■ About this task ■
Nothing outside the stretch is wanted. Repeat exactly the lines of the listing below from the one that contains "Write bytes from an address upward. -/" through the one that contains "Plain helpers -/", both ends included.

───

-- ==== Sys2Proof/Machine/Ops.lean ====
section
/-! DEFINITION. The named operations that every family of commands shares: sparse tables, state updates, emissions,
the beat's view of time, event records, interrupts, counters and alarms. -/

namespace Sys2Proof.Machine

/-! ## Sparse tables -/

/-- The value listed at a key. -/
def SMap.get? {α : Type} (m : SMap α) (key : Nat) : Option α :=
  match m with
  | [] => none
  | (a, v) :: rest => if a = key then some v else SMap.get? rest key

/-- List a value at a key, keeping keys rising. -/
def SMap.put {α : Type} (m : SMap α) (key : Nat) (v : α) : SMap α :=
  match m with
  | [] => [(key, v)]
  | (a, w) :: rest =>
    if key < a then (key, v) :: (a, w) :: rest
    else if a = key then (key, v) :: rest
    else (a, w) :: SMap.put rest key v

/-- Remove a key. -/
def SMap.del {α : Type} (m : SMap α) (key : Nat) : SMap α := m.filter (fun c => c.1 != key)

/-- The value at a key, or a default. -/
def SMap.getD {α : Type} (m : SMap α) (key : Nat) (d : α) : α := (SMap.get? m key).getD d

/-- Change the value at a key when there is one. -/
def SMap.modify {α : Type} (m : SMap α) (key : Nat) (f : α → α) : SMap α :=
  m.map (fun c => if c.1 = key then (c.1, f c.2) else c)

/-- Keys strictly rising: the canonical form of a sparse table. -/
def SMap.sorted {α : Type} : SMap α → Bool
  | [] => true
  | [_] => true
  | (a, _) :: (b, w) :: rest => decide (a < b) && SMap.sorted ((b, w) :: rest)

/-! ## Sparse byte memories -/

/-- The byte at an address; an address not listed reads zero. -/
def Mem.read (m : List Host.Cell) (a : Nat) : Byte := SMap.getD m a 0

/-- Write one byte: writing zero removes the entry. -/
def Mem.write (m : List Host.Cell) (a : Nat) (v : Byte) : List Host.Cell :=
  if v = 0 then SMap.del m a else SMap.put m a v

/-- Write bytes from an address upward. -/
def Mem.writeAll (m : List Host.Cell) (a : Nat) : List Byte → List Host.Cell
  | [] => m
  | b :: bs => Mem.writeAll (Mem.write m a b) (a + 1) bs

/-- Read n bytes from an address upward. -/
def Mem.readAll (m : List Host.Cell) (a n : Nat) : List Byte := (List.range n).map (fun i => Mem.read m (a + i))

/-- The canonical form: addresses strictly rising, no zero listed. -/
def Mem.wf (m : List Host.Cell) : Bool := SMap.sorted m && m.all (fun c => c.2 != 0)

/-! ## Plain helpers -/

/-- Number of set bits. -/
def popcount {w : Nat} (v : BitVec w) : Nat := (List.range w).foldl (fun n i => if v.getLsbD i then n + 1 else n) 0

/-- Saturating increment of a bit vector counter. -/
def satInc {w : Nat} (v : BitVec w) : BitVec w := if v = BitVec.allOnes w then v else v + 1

───

■ Result ■
/-- Write bytes from an address upward. -/
def Mem.writeAll (m : List Host.Cell) (a : Nat) : List Byte → List Host.Cell
  | [] => m
  | b :: bs => Mem.writeAll (Mem.write m a b) (a + 1) bs

/-- Read n bytes from an address upward. -/
def Mem.readAll (m : List Host.Cell) (a n : Nat) : List Byte := (List.range n).map (fun i => Mem.read m (a + i))

/-- The canonical form: addresses strictly rising, no zero listed. -/
def Mem.wf (m : List Host.Cell) : Bool := SMap.sorted m && m.all (fun c => c.2 != 0)

/-! ## Plain helpers -/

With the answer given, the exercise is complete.